__ENTRIES SHOWN__.
-- ==== Sys2Proof/Machine/Step.lean ====
section
/-! DEFINITION. One step: the command at the front of the queue is taken, or the part idles for a ms. -/

namespace Sys2Proof.Machine

/-- The ns that one idle step lasts: a ms of part time (DESIGN CHOICE, log 2). -/
def idleNs : Nat := 1000000

/-- An idle step: a ms of the oscillator passes; while the reset input is low nothing does (logs 2 and 8). -/
def State.idle (s : State) : State := if s.held then s else s.advance idleNs

/-- One step (log 1): the command at the front of the queue has its effect on the state with the queue's
rest, and with an empty queue the part idles. -/
def step (s : State) : Host.Outcome State Fault Refusal :=
  match s.pending with
  | c :: rest => exec c { s with pending := rest }
  | [] => .next s.idle

/-- The state with the command that a word spells put at the front of its queue, unchanged when the word
spells none (log 5). -/
def State.withFetchWord (s : State) (nbits w : Nat) : State :=
  match decodeTableWord nbits w with
  | some c => { s with pending := c :: s.pending }
  | none => s

end Sys2Proof.Machine
end

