/-- POWER_ON_RESET answers the values the reset tables give, whatever the part was doing, with MP1's role from the
level of ROLE1; the commands that wait stay (R24, R47, R65, R66, R88, R105, R127, R144, R167, R179, R188). -/
def Obligations.PowerOnResetGivesTheResetValues : Prop :=
  ∀ (role1 : Bool) (s : State), ∃ t, exec (.powerOnReset role1) s = .next t ∧
    t.pending = s.pending ∧ t.held = false ∧
    (t.timebase.oscNs = 0 ∧ t.timebase.hubTime = 0 ∧ t.timebase.hubState = .unset ∧
      t.timebase.lastStep = 0 ∧ t.timebase.largeSteps = 0 ∧ t.timebase.selection = none ∧
      t.timebase.autoSelect = true ∧ t.timebase.stepLimit = 10000 ∧ t.timebase.grid = none) ∧
    (∀ r, (t.timebase.ref r).state = .off ∧ (t.timebase.ref r).run = 0 ∧ (t.timebase.ref r).stages = 0 ∧
      (t.timebase.ref r).depth = 16 ∧ (t.timebase.ref r).pendingSecond = none ∧
      (t.timebase.ref r).lastGood = none ∧ (t.timebase.ref r).window = none ∧
      (t.timebase.ref r).goodPulses = 0 ∧ (t.timebase.ref r).badPulses = 0 ∧
      (t.timebase.ref r).missedPulses = 0 ∧ (t.timebase.ref r).faults = 0 ∧
      (t.timebase.ref r).badMessages = 0) ∧
    (∀ l, t.link l =
      { state := .off, seed := 0x1F3C, noActivity := 30, carrierLoss := 40, asymmetry := 0,
        maskBurstFail := true, maskLinkDown := true, maskLinkUp := false, burst := none, queue := [],
        blocked := false, noActivityDue := none, carrierDue := none, backfill := none, probe := none,
        outbound := none, nextRequest := 1, nextProbe := 1, grants := 0,
        counters := { goodBursts := 0, checkFailures := 0, unboundBursts := 0, damagedEntries := 0,
                      queueOverruns := 0, controlLost := 0, disabledEntries := 0, staleFillEnds := 0,
                      responseTimeouts := 0, backfillSent := 0, probesSent := 0, staleEchoes := 0,
                      probeExpiries := 0 },
        lastFailure := none }) ∧
    (∀ i, (t.station i).binding = none ∧ (t.station i).enabled = false ∧
      (t.station i).config = StationConfig.initial ∧ (t.station i).counters = StationCounters.zero ∧
      (t.station i).backfillStamp = none ∧ (t.station i).probeStamp = none ∧
      (t.station i).tracker = { q := none, hold := [], holdDue := none, gaps := [], covered := none } ∧
      (t.station i).expectation = none ∧
      (t.station i).clock = { state := .unset, anchor := none, rho := 0, count := 0, stages := 0, outliers := 0,
                              residual := none, silenceDue := none, holdoverDue := none } ∧
      (t.station i).mark =
        { due := false, requested := false, schedule := none, lastSent := none, lastRtt := none }) ∧
    (∀ b : Fin 4, t.reservations[b] = none) ∧
    t.assembler = { table := [], freedMark := none, created := 0, closedComplete := 0,
                    closedDeadline := 0, evictions := 0, freed := 0 } ∧
    t.store = { slots := [], poolFree := 16384, waiting := [], headBlocks := 0, forcedFrees := 0,
                poolShortages := 0, peakSlots := 0, peakEntries := 0 } ∧
    (∀ p, t.port p =
      { role := if p = .mp0 ∨ role1 = true then .control else .observe, receiver := .hunting false,
        buffer := [], reply := none, line := .free, notices := 0, mask := 0xFF, subscribed := false,
        accepted := 0, badFrames := 0, lostRequests := 0, repliesSent := 0, noticesSent := 0,
        forcedFrees := 0 }) ∧
    t.faultRecord = none ∧ t.faultCount = 0
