-- ==== Sys2Proof/Laws/State.lean ====
section
/-! SUPPORT. One lemma per part of State per update: what each named operation leaves as it was, and what reading
back the part it writes gives. -/

namespace Sys2Proof.Machine

@[simp] theorem State.setStation_timebase (s : State) (i : StationId) (x : Station) :
    (s.setStation i x).timebase = s.timebase := rfl
@[simp] theorem State.setStation_links (s : State) (i : StationId) (x : Station) :
    (s.setStation i x).links = s.links := rfl
@[simp] theorem State.setStation_reservations (s : State) (i : StationId) (x : Station) :
    (s.setStation i x).reservations = s.reservations := rfl
@[simp] theorem State.setStation_assembler (s : State) (i : StationId) (x : Station) :
    (s.setStation i x).assembler = s.assembler := rfl
@[simp] theorem State.setStation_store (s : State) (i : StationId) (x : Station) :
    (s.setStation i x).store = s.store := rfl
@[simp] theorem State.setStation_mp0 (s : State) (i : StationId) (x : Station) :
    (s.setStation i x).mp0 = s.mp0 := rfl
@[simp] theorem State.setStation_mp1 (s : State) (i : StationId) (x : Station) :
    (s.setStation i x).mp1 = s.mp1 := rfl
@[simp] theorem State.setStation_faultRecord (s : State) (i : StationId) (x : Station) :
    (s.setStation i x).faultRecord = s.faultRecord := rfl
@[simp] theorem State.setStation_faultCount (s : State) (i : StationId) (x : Station) :
    (s.setStation i x).faultCount = s.faultCount := rfl
@[simp] theorem State.setStation_held (s : State) (i : StationId) (x : Station) :
    (s.setStation i x).held = s.held := rfl
@[simp] theorem State.setStation_pending (s : State) (i : StationId) (x : Station) :
    (s.setStation i x).pending = s.pending := rfl
@[simp] theorem State.setStation_link (s : State) (i : StationId) (x : Station) (m : LinkId) :
    (s.setStation i x).link m = s.link m := by
  simp [State.link]
@[simp] theorem State.setStation_port (s : State) (i : StationId) (x : Station) (q : PortId) :
    (s.setStation i x).port q = s.port q := by
  cases q <;> simp [State.port]
@[simp] theorem State.setStation_partTime (s : State) (i : StationId) (x : Station) :
    (s.setStation i x).partTime = s.partTime := by
  simp [State.partTime]

@[simp] theorem State.modStation_timebase (s : State) (i : StationId) (f : Station → Station) :
    (s.modStation i f).timebase = s.timebase := rfl
@[simp] theorem State.modStation_links (s : State) (i : StationId) (f : Station → Station) :
    (s.modStation i f).links = s.links := rfl
@[simp] theorem State.modStation_reservations (s : State) (i : StationId) (f : Station → Station) :
    (s.modStation i f).reservations = s.reservations := rfl
@[simp] theorem State.modStation_assembler (s : State) (i : StationId) (f : Station → Station) :
    (s.modStation i f).assembler = s.assembler := rfl
@[simp] theorem State.modStation_store (s : State) (i : StationId) (f : Station → Station) :
    (s.modStation i f).store = s.store := rfl
@[simp] theorem State.modStation_mp0 (s : State) (i : StationId) (f : Station → Station) :
    (s.modStation i f).mp0 = s.mp0 := rfl
@[simp] theorem State.modStation_mp1 (s : State) (i : StationId) (f : Station → Station) :
    (s.modStation i f).mp1 = s.mp1 := rfl
@[simp] theorem State.modStation_faultRecord (s : State) (i : StationId) (f : Station → Station) :
    (s.modStation i f).faultRecord = s.faultRecord := rfl
@[simp] theorem State.modStation_faultCount (s : State) (i : StationId) (f : Station → Station) :
    (s.modStation i f).faultCount = s.faultCount := rfl
@[simp] theorem State.modStation_held (s : State) (i : StationId) (f : Station → Station) :
    (s.modStation i f).held = s.held := rfl
@[simp] theorem State.modStation_pending (s : State) (i : StationId) (f : Station → Station) :
    (s.modStation i f).pending = s.pending := rfl
@[simp] theorem State.modStation_link (s : State) (i : StationId) (f : Station → Station) (m : LinkId) :
    (s.modStation i f).link m = s.link m := by
  simp [State.link]
@[simp] theorem State.modStation_port (s : State) (i : StationId) (f : Station → Station) (q : PortId) :
    (s.modStation i f).port q = s.port q := by
  cases q <;> simp [State.port]
@[simp] theorem State.modStation_partTime (s : State) (i : StationId) (f : Station → Station) :
    (s.modStation i f).partTime = s.partTime := by
  simp [State.partTime]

__WHAT THIS TASK INVOLVES__. Through the line that contains "2 and 8). -/", copy the material above exactly, beginning at its first line and including nothing more.

__WRITTEN SOLUTION__.
-- ==== Sys2Proof/Machine/Step.lean ====
section
/-! DEFINITION. One step: the command at the front of the queue is taken, or the part idles for a ms. -/

namespace Sys2Proof.Machine

/-- The ns that one idle step lasts: a ms of part time (DESIGN CHOICE, log 2). -/
def idleNs : Nat := 1000000

/-- An idle step: a ms of the oscillator passes; while the reset input is low nothing does (logs 2 and 8). -/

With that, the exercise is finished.